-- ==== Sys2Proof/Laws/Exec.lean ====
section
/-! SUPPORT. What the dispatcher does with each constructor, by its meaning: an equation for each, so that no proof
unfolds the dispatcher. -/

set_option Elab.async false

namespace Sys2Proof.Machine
--
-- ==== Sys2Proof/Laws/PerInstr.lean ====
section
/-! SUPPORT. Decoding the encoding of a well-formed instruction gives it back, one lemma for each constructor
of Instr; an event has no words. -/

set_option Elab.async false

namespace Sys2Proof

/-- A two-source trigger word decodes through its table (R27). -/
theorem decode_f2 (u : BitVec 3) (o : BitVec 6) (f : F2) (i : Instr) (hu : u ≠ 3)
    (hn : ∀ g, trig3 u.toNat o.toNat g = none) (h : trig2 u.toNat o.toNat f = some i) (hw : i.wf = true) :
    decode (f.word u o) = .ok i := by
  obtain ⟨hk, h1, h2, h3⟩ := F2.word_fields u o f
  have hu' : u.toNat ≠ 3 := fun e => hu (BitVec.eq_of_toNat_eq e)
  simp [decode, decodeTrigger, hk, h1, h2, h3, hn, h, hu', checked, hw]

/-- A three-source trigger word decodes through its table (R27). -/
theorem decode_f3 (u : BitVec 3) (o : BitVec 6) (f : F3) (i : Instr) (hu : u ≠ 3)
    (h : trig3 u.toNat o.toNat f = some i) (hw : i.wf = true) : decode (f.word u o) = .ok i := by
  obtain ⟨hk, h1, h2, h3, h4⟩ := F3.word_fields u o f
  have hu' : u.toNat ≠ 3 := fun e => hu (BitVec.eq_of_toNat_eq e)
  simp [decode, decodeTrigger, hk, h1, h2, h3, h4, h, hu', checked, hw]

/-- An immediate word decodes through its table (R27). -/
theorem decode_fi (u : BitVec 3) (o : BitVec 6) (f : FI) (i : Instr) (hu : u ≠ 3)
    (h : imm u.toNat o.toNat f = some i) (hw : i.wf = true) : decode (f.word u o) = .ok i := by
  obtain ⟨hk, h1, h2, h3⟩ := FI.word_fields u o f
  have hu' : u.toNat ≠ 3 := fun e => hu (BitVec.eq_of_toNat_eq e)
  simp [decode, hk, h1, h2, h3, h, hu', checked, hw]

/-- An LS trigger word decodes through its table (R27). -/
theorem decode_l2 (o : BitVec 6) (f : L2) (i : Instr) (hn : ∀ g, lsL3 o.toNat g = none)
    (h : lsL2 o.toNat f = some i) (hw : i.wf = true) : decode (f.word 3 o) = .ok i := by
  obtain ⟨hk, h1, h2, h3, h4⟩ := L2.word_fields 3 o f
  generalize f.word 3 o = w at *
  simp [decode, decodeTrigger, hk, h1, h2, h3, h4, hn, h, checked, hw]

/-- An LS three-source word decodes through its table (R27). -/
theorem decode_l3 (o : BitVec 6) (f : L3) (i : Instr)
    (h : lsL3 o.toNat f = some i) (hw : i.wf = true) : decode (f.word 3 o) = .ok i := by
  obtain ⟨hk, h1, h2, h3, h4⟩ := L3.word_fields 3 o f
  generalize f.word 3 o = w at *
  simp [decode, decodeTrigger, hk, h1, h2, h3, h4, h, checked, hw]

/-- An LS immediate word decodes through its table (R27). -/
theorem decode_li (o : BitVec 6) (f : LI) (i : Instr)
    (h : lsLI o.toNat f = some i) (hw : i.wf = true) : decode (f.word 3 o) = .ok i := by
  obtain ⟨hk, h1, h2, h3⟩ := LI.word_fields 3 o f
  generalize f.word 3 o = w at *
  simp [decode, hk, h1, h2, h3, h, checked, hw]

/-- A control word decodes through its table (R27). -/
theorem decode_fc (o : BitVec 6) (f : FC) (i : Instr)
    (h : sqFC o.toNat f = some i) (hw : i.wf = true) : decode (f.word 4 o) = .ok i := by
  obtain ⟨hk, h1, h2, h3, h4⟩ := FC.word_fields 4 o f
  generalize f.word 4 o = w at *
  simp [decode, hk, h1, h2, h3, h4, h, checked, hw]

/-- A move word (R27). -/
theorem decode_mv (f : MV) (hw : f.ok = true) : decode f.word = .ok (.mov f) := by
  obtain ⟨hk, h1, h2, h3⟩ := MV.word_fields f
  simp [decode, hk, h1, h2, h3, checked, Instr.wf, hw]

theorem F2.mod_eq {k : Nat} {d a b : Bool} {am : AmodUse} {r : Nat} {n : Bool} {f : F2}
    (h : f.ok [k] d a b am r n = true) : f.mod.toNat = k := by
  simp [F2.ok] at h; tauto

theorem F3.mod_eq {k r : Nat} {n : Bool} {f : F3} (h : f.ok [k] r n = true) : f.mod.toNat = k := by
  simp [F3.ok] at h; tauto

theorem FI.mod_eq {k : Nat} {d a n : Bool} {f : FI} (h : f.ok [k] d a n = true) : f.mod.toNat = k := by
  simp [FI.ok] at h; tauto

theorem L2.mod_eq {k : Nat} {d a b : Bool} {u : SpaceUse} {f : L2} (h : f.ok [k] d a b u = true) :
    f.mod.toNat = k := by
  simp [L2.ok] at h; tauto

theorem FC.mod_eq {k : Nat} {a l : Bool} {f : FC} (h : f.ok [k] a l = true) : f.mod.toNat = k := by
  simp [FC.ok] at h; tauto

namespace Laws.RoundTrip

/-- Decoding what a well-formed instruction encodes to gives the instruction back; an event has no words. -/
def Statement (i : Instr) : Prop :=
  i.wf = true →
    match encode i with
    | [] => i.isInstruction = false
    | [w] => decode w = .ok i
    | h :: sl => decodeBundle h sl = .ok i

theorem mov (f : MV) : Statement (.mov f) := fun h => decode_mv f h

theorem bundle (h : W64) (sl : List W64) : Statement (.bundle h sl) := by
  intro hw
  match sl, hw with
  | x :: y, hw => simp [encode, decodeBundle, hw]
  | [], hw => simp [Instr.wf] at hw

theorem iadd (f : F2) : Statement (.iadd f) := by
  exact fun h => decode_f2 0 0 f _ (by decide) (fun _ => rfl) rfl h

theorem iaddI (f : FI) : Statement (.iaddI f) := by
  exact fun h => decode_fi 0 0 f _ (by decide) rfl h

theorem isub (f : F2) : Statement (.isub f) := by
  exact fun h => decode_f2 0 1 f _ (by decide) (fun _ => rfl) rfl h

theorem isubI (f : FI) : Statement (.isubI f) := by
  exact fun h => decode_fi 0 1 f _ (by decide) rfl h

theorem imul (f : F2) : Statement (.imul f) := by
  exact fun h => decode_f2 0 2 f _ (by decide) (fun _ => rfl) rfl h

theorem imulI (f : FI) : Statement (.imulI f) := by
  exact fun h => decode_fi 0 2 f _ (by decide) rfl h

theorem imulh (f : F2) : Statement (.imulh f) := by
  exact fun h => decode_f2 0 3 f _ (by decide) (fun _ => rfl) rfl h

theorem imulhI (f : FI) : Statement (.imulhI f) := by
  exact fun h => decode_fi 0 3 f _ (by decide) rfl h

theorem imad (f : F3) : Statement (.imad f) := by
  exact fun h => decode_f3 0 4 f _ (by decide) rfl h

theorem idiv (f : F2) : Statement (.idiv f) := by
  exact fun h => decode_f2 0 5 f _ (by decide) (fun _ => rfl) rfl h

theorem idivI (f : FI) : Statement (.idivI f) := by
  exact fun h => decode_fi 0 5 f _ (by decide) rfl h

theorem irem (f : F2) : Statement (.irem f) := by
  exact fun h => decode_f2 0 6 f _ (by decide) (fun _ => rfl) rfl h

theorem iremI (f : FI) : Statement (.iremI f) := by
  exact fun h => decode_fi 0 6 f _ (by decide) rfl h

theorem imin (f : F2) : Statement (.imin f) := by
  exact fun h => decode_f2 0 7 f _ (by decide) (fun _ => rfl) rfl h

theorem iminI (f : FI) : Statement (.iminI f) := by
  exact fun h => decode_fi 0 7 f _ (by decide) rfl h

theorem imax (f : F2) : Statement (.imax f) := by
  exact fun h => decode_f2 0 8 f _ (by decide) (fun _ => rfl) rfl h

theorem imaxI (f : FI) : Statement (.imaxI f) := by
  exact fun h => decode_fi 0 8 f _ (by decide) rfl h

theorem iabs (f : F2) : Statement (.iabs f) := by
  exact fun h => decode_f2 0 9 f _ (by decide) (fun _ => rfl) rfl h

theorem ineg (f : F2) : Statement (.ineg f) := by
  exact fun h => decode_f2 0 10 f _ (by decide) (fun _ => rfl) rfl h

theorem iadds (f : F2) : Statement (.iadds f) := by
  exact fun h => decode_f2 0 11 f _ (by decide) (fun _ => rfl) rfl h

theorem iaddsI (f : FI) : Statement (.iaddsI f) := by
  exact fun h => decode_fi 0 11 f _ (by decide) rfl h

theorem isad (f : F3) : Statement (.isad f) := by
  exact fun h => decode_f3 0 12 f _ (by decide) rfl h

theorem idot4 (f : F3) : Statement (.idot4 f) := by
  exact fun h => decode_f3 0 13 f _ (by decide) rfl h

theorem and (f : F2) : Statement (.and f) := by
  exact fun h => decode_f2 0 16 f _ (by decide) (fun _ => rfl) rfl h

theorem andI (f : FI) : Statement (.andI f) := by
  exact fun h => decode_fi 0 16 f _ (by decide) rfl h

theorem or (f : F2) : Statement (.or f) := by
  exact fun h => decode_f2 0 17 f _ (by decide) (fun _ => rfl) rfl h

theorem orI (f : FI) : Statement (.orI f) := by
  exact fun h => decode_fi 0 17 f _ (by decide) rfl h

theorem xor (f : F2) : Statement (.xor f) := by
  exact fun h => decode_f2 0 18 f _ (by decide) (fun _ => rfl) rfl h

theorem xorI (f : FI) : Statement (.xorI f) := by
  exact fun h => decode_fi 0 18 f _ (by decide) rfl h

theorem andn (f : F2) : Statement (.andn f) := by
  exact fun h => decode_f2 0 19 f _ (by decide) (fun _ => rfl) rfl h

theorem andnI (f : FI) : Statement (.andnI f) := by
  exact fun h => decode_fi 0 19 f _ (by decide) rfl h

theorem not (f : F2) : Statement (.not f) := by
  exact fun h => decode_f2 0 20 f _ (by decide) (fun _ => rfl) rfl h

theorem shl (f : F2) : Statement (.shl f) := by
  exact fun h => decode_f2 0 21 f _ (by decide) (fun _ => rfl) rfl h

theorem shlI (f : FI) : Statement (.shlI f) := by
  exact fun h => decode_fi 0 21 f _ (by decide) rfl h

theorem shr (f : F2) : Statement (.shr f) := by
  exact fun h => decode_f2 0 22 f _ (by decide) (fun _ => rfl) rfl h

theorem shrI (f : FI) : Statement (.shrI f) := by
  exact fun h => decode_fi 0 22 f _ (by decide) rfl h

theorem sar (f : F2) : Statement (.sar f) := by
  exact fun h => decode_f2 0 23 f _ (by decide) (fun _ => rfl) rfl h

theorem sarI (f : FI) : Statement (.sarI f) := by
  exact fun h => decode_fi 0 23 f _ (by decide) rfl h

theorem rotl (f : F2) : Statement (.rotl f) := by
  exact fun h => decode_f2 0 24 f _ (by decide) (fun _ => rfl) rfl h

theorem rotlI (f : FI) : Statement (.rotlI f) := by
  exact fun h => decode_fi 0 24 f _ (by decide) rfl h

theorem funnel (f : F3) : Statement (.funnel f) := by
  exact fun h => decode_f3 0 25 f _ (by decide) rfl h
* * *
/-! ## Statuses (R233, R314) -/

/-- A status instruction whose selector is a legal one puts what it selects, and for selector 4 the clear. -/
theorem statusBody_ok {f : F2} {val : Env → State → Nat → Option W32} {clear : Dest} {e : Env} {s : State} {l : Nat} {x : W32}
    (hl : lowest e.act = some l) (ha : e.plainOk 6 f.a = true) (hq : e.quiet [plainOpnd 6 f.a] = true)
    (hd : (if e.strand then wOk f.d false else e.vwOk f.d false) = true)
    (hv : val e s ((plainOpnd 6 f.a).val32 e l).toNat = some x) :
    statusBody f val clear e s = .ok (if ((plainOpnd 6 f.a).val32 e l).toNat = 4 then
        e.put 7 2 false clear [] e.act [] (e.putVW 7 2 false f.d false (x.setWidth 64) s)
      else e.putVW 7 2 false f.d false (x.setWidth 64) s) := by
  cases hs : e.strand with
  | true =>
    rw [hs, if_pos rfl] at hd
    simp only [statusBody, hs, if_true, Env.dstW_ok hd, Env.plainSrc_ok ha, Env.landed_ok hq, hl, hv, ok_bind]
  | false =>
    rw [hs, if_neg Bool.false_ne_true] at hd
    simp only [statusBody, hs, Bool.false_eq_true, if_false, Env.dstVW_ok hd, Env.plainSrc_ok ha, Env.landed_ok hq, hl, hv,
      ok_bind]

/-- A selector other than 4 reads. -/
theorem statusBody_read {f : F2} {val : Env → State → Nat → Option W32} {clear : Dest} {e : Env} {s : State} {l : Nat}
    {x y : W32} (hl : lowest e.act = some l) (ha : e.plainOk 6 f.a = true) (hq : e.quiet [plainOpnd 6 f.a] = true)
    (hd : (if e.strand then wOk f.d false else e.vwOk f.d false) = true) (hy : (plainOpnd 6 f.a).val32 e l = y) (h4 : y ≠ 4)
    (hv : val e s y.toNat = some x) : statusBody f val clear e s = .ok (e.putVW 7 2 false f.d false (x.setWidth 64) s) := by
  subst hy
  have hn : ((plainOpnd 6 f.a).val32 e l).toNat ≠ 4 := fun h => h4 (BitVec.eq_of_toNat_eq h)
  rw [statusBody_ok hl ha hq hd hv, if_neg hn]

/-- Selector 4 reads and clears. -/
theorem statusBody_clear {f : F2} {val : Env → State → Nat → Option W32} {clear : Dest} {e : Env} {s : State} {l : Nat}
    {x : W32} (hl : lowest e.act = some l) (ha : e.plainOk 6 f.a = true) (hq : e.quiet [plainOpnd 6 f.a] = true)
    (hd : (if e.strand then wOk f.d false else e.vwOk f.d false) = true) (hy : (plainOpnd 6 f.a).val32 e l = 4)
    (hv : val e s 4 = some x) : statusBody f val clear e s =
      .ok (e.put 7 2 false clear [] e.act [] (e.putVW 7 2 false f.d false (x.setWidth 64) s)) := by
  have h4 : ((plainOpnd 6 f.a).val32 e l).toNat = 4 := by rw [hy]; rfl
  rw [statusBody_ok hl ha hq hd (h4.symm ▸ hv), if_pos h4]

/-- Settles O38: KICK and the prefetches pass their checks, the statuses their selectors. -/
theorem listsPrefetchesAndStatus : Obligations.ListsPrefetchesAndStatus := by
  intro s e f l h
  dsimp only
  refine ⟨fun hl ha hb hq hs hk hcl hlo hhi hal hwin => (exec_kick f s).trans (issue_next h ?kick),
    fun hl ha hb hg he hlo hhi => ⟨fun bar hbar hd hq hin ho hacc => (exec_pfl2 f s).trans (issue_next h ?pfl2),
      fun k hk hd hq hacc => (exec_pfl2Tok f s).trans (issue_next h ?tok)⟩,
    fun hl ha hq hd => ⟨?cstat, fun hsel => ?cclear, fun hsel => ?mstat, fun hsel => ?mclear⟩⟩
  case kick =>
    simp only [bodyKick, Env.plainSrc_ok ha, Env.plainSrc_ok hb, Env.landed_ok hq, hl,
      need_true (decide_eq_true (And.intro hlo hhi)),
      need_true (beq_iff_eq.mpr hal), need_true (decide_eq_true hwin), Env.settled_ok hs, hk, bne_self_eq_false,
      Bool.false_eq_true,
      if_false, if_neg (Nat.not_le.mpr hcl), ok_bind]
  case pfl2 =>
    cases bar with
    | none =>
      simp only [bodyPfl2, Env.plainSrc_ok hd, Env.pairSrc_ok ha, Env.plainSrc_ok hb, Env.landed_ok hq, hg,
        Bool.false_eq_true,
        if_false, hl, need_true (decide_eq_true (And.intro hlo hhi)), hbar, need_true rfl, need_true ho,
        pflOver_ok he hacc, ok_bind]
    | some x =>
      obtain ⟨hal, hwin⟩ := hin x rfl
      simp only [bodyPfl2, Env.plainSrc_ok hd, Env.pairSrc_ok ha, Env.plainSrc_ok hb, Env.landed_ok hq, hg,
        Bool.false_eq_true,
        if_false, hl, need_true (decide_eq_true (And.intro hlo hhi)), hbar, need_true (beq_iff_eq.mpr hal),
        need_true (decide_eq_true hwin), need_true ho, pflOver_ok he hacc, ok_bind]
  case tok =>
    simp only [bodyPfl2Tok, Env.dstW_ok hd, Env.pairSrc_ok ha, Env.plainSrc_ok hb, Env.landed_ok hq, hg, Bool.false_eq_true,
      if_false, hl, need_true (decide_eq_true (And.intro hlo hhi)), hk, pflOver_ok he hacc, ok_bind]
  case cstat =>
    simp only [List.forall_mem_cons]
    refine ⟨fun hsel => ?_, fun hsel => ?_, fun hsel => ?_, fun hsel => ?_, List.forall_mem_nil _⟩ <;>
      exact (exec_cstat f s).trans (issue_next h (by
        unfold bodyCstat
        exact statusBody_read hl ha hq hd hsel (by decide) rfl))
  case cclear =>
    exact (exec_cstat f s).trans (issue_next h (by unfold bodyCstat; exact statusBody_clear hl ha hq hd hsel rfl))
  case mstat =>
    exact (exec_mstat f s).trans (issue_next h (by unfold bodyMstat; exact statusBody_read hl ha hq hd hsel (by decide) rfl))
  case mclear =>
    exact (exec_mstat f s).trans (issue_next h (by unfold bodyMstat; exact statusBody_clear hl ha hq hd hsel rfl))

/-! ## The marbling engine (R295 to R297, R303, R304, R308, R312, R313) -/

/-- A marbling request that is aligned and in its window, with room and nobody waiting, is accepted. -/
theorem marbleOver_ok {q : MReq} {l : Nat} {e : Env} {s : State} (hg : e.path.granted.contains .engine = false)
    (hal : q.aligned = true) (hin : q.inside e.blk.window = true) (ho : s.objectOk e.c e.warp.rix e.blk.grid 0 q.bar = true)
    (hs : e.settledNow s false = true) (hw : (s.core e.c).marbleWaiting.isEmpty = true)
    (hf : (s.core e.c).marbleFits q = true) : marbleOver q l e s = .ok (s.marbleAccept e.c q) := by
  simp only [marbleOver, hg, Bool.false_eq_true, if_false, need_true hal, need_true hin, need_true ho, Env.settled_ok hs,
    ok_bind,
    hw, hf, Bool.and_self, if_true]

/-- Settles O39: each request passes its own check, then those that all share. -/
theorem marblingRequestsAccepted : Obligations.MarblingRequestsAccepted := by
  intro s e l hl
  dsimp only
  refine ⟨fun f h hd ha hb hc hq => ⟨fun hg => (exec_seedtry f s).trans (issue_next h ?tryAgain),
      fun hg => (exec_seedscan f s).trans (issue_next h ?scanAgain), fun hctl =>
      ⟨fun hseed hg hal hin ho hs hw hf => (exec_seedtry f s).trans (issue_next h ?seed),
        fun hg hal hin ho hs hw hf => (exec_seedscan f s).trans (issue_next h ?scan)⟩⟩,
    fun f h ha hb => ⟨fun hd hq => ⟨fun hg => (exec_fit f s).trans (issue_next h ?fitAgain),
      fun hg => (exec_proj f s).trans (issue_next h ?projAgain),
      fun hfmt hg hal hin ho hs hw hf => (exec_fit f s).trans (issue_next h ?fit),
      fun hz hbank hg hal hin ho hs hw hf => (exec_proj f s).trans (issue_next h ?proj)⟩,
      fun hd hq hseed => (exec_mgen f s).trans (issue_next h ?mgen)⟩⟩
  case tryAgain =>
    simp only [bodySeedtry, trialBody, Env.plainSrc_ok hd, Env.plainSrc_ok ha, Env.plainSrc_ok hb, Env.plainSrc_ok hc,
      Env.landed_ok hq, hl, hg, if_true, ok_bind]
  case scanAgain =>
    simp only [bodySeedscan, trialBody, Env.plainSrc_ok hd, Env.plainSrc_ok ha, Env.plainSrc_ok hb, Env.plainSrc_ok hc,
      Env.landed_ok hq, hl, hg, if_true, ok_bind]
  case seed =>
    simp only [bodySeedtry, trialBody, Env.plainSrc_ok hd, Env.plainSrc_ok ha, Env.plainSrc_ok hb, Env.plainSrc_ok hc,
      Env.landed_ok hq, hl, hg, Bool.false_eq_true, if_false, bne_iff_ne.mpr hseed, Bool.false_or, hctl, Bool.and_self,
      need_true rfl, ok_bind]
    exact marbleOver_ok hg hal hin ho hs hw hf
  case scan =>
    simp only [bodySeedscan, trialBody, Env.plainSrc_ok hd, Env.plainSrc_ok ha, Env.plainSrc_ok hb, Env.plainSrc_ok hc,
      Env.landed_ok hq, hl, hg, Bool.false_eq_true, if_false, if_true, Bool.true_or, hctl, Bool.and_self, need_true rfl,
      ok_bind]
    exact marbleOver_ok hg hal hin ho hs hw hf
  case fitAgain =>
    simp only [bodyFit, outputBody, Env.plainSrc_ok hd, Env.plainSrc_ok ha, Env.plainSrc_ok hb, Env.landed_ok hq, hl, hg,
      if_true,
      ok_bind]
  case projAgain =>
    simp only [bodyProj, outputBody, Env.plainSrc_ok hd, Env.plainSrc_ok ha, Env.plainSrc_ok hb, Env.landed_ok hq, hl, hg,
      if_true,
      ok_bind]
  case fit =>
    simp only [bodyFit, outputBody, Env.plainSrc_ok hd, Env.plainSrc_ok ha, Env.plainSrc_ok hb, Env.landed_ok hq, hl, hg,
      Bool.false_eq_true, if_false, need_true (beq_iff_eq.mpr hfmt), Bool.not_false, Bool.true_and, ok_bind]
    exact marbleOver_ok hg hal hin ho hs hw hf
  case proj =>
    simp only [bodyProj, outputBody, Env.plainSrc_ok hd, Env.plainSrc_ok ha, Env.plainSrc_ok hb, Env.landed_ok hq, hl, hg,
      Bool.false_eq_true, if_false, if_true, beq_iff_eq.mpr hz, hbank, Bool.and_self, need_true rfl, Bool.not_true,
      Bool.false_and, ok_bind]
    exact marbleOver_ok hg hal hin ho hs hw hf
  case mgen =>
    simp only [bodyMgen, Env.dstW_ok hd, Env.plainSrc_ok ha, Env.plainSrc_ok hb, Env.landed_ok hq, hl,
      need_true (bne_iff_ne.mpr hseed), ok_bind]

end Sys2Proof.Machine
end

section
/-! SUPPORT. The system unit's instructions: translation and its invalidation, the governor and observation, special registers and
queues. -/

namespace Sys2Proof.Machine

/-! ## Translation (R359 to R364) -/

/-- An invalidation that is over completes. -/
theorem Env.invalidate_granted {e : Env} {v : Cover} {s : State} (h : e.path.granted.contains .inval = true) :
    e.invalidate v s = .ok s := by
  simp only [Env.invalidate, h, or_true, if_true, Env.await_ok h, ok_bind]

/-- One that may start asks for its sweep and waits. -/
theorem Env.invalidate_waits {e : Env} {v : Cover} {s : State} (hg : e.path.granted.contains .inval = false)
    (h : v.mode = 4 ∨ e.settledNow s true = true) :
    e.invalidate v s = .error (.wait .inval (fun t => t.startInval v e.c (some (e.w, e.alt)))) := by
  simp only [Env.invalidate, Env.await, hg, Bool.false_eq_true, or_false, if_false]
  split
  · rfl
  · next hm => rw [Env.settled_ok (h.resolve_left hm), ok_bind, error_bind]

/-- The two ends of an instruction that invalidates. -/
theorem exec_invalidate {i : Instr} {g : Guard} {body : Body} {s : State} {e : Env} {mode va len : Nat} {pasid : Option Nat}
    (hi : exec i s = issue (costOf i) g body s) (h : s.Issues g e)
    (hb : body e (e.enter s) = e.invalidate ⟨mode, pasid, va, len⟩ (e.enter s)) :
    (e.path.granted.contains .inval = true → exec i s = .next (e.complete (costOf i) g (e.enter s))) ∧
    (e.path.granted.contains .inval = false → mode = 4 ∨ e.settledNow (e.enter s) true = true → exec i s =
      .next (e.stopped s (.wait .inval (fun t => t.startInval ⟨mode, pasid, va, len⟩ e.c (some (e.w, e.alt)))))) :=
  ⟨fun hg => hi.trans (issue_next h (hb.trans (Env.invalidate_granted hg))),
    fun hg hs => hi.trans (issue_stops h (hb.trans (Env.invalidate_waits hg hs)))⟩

◆ ACTION ITEM
Please copy the lines above from the line with "(hf : (s.core" up to and including the line with "hw, hf, Bool.and_self, if_true]", exactly as written and with nothing else.

◆ SOLUTION TO THE PROBLEM
    (hf : (s.core e.c).marbleFits q = true) : marbleOver q l e s = .ok (s.marbleAccept e.c q) := by
  simp only [marbleOver, hg, Bool.false_eq_true, if_false, need_true hal, need_true hin, need_true ho, Env.settled_ok hs,
    ok_bind,
    hw, hf, Bool.and_self, if_true]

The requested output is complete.